# Visa Electron Card



## divadsnilloc (13 Oct 2008)

Does any Irish financial institution issue such cards as above?


----------



## Bubbly Scot (14 Oct 2008)

No ROI institutes do as far as I'm aware. You can get a Laser card though which is a similar thing (takes the money directly from your bank account) but the banks are somewhat slow to issue them to new residents. Also, it's less "sub prime" than the electron, just about everyone uses them.


----------



## McSim (14 Oct 2008)

I believe Halifax does them, [broken link removed], Visa debit = Visa Electron to best of my knowledge.


----------



## NorfBank (14 Oct 2008)

Visa Debit is not Visa Electron unfortunately.
The only Visa Electron in Ireland is the MBNA gift card 



I'd like to know if anyone has been successful using it to book Ryanair flights as I guess the OP is trying to avoid the Ryanair CC charges?


----------



## vector (17 Oct 2008)

FYI are you sure you want one?

An italian customer recently tried to use a Visa debit or electron to order products from my business over the phone. 
I entered the number and my terminal said "Manual entry not allowed". When he arrived in person it worked with when it was physically inserted into the terminal.

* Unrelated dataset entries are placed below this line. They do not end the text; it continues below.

/-- After a break of the open epoch its early entries have gone (R44, R46). -/
theorem BreaksOpen.letGone {p : CaptureEntry → Bool} {epoch : CheckpointNo} {cause : RecordCause} {s t : State}
    (breaks : BreaksOpen epoch cause s t) (distinct : (s.capture.entries.map (·.id)).Nodup)
    (reached : ∀ e ∈ s.capture.entries, e.early = true → p e = true → reachedByBreak epoch e = true) : LetGone p t := by
  obtain ⟨r, asks, rfl⟩ := breaks
  have gone : LetGone p (Machine.released (reachedByBreak epoch) { s with
      ctl := { s.ctl with condition := .broken, lastBreak := some (recordedCause cause) } }) :=
    letGone_released distinct reached
  exact (gone.asksBreak asks).of_same rfl rfl rfl rfl

/-- After a break of the closing epoch likewise (R45, R46). -/
theorem BreaksClosing.letGone {p : CaptureEntry → Bool} {epoch : CheckpointNo} {cause : RecordCause} {s t : State}
    (breaks : BreaksClosing epoch cause s t) (distinct : (s.capture.entries.map (·.id)).Nodup)
    (reached : ∀ e ∈ s.capture.entries, e.early = true → p e = true → reachedByBreak epoch e = true) : LetGone p t := by
  obtain ⟨r, asks, rfl⟩ := breaks
  have gone : LetGone p (Machine.released (reachedByBreak epoch) { s with
      ctl := { s.ctl with lastBreak := some (recordedCause cause) }, capture := { s.capture with closingBroken := true } }) :=
    letGone_released distinct reached
  refine LetGone.trailed ?_
  exact (gone.asksBreak asks).of_same rfl rfl rfl rfl

/-- Entering exhaustion in an unbroken epoch lets every entry go, and the break is made once (R11). -/
theorem letGo_exhaustBreak_enterExhaustion {s : State} (p : CaptureEntry → Bool) (distinct : (s.capture.entries.map (·.id)).Nodup)
    (unspent : s.journal.exhausted = false) (armed : s.ctl.state = .armed) (whole : s.ctl.condition ≠ .broken) :
    letGo p (exhaustBreak (enterExhaustion s)) = enterExhaustion s := by
  have enters : enterExhaustion s = released (fun _ => true) (noteExhaustedBreak (setExhausted s)) := by
    rw [← letGo_eq (fun _ => true) (noteExhaustedBreak (setExhausted s)) distinct]
    exact (if_neg (by rw [unspent]; decide)).trans (if_pos ⟨armed, whole⟩)
  have gone : LetGone p (enterExhaustion s) := by
    rw [enters]
    exact letGone_released distinct fun _ _ _ _ => rfl
  have broken : (enterExhaustion s).ctl.condition = .broken := by
    rw [enters]
    exact if_neg fun h => nomatch h.2
  rw [exhaustBreak, if_neg fun breaks => breaks.2 broken, gone.letGo_eq]

/-! ### An entry that joins those that wait for space (R41) -/

theorem joinSpace_of_others {s : State} {id : Nat} (others : s.capture.spaceWait ≠ []) (new : id ∉ s.capture.spaceWait) :
    joinSpace id s = enterSpace id s := by
  have notIn : ¬ s.capture.spaceWait.contains id = true := fun h => new (List.contains_iff_mem.1 h)
  have notEmpty : ¬ s.capture.spaceWait.isEmpty = true := fun h => others (List.isEmpty_iff.1 h)
  rw [joinSpace, if_neg notIn, if_neg notEmpty]

theorem joinSpace_of_first {s : State} (id : Nat) (none_ : s.capture.spaceWait = []) :
    joinSpace id s = beginHold (enterSpace id s) := by
  rw [joinSpace, none_]
  rfl

theorem enterSpace_withOldLine (id : Nat) (line : LineData) (s : State) : enterSpace id (withOldLine id line s) =
    { s with capture := { s.capture with
      entries := s.capture.entries.map fun x =>
        if x.id == id then { x with oldData := some line, state := .awaitSpace } else x
      spaceWait := s.capture.spaceWait ++ [id] } } := by
  unfold enterSpace
  dsimp only
  rw [updateEntry_withOldLine]
  rfl

/-- The old line stored in an entry that stays in LINE_READ. -/
theorem withOldLine_eq {s : State} {id : Nat} {e : CaptureEntry} (distinct : EntriesDistinct s)
    (found : entryOf s id = some e) (reading : e.state = .lineRead) (line : LineData) : withOldLine id line s =
      { s with capture := { s.capture with entries := s.capture.entries.map fun x =>
        if x.id == id then { x with oldData := some line, state := .lineRead } else x } } := by
  refine updateEntry_congr (g := fun x => { x with oldData := some line, state := .lineRead }) distinct found ?_
  rw [← reading]

/-- The entry that asks is the only one of its number, and a break of its epoch reaches it. -/
theorem reached_of_id {s : State} {id : Nat} {e : CaptureEntry} {line : LineData} {tag : DownTag}
    (distinct : EntriesDistinct s) (found : entryOf s id = some e) :
    ∀ x ∈ (withOldLine id line (oldLineBack tag id s)).capture.entries, x.early = true → (x.id == id) = true →
      reachedByBreak e.epoch x = true := by
  intro x member _ number
  obtain ⟨y, isEntry, rfl⟩ := List.mem_map.1 member
  have epoch : y.epoch = e.epoch := by
    have same : y.id = id := by
      split at number
      · exact beq_iff_eq.1 number
      · exact beq_iff_eq.1 number
    rw [eq_of_id distinct.1 isEntry (entryOf_mem found) (same.trans (entryOf_id found).symm)]
  have kept : (if y.id == id then { y with oldData := some line } else y).epoch = y.epoch := by
    split
    · rfl
    · rfl
  rw [reachedByBreak, Bool.or_eq_true, beq_iff_eq]
  exact .inl (kept.trans epoch)

theorem distinct_withOldLine {s : State} (distinct : EntriesDistinct s) (id : Nat) (line : LineData) (tag : DownTag) :
    ((withOldLine id line (oldLineBack tag id s)).capture.entries.map (·.id)).Nodup := by
  show ((s.capture.entries.map fun x => if x.id == id then { x with oldData := some line } else x).map (·.id)).Nodup
  have same : ((fun x : CaptureEntry => x.id) ∘ fun x => if x.id == id then { x with oldData := some line } else x) =
      fun x => x.id := by
    funext x
    dsimp only [Function.comp]
    split
    · rfl
    · rfl
  rw [List.map_map, same]
  exact distinct.1

/-- Settles O45: the entry asks, and what stands in its way decides. -/
theorem captureLimitReached : Obligations.CaptureLimitReached := by
  unfold Obligations.CaptureLimitReached
  intro s tag id line e use distinct found reading placed
  obtain ⟨asks, found', early⟩ := exec_oldLineRead_asks (line := line) use found reading placed
  have stored := withOldLine_eq (s := oldLineBack tag id s) distinct found reading line
  have distinct' := distinct_withOldLine distinct id line tag
  have reached := reached_of_id (line := line) (tag := tag) distinct found
  rw [askCapture_eq found' early] at asks
  rw [asks]
  have noneWait (none_ : s.capture.spaceWait = []) :
      (withOldLine id line (oldLineBack tag id s)).capture.spaceWait.isEmpty = true := List.isEmpty_iff.2 none_
  refine ⟨fun others new => ?_, fun none_ waits => ?_, fun none_ free left last armed whole => ?_,
    fun none_ free full => ⟨fun hold => ?_, fun break_ armed => ⟨fun plain whole isOpen => ?_, fun closing whole => ?_⟩⟩⟩
  · have someWait : ¬ (withOldLine id line (oldLineBack tag id s)).capture.spaceWait.isEmpty = true :=
      fun h => others (List.isEmpty_iff.1 h)
    rw [if_neg someWait, joinSpace_of_others (s := withOldLine id line (oldLineBack tag id s)) others new,
      enterSpace_withOldLine]
    rfl
  · rw [if_pos (noneWait none_), requestCapture_of_mustWait (s := withOldLine id line (oldLineBack tag id s)) waits, stored]
    rfl
  · have spent : allocationSpent (withOldLine id line (oldLineBack tag id s)).journal = true :=
      (allocationSpent_iff _).2 (.inr last)
    rw [if_pos (noneWait none_), requestCapture_of_not_mustWait (s := withOldLine id line (oldLineBack tag id s)) free,
      judgeCapture_of_spent found' early spent,
      letGo_exhaustBreak_enterExhaustion (s := withOldLine id line (oldLineBack tag id s)) _ distinct' left armed whole,
      stored]
    rfl
  all_goals
    have open_ : CanWrite (withOldLine id line (oldLineBack tag id s)) := free
    rw [if_pos (noneWait none_), requestCapture_of_not_mustWait (mustWait_of_canWrite open_)]
  · rw [judgeCapture_hold found' early (allocationSpent_of_canWrite open_) full hold,
      joinSpace_of_first (s := withOldLine id line (oldLineBack tag id s)) id none_, enterSpace_withOldLine,
      show (oldLineBack tag id s).capture.spaceWait = [] from none_]
    rfl
  · have breaks := raiseBreak_open .limit e.epoch (withOldLine id line (oldLineBack tag id s)) distinct' armed plain whole
      isOpen
    rw [judgeCapture_break found' early (allocationSpent_of_canWrite open_) full break_,
      (breaks.letGone distinct' reached).letGo_eq]
    exact ⟨_, stored ▸ breaks, rfl⟩
  · have breaks := raiseBreak_closing .limit e.epoch (withOldLine id line (oldLineBack tag id s)) distinct' armed closing
      whole
    rw [judgeCapture_break found' early (allocationSpent_of_canWrite open_) full break_,
      (breaks.letGone distinct' reached).letGo_eq]
    exact ⟨_, stored ▸ breaks, rfl⟩

end Sys2Proof.Machine
end

section
/-! PROOFS. The retirement of a capture entry, the requests that waited for room or for a slot, and the timers (R13, R25, R26,
R36, R38, R43, R65, R79, R96, R132, R146). -/

namespace Sys2Proof.Machine

/-! ### Retirement (R36) -/

theorem exec_forwardedWrite {s : State} {tag : DownTag} {id : Nat} (use : tagState s tag = .inUse (.forwarded id))
    (error : Bool) :
    exec (.forwardedWriteCompletion tag error) s = .next (finish (retire id error (setTag tag .free s))) := by
  show execForwardedWriteCompletion tag error s = _
  rw [execForwardedWriteCompletion, use]

theorem retire_of_not_forwarding {s : State} {id : Nat} {e : CaptureEntry} (found : entryOf s id = some e)
    (other : e.state ≠ .forwarding) (error : Bool) : retire id error s = s := by
  rw [retire, found]
  exact if_pos other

So if you did manage to get an Irish card would it be worth it?


----------



## z101 (20 Oct 2008)

MBNA do them. You can only put credit on them once to a limit of 350 Euro. They are designed as a gift card which is what MBNA call it.


----------



## cfarrell (21 Oct 2008)

The MBNA Gift Card works fine for RyanAir.

Unfortunately they have recently ceased to issue them.


----------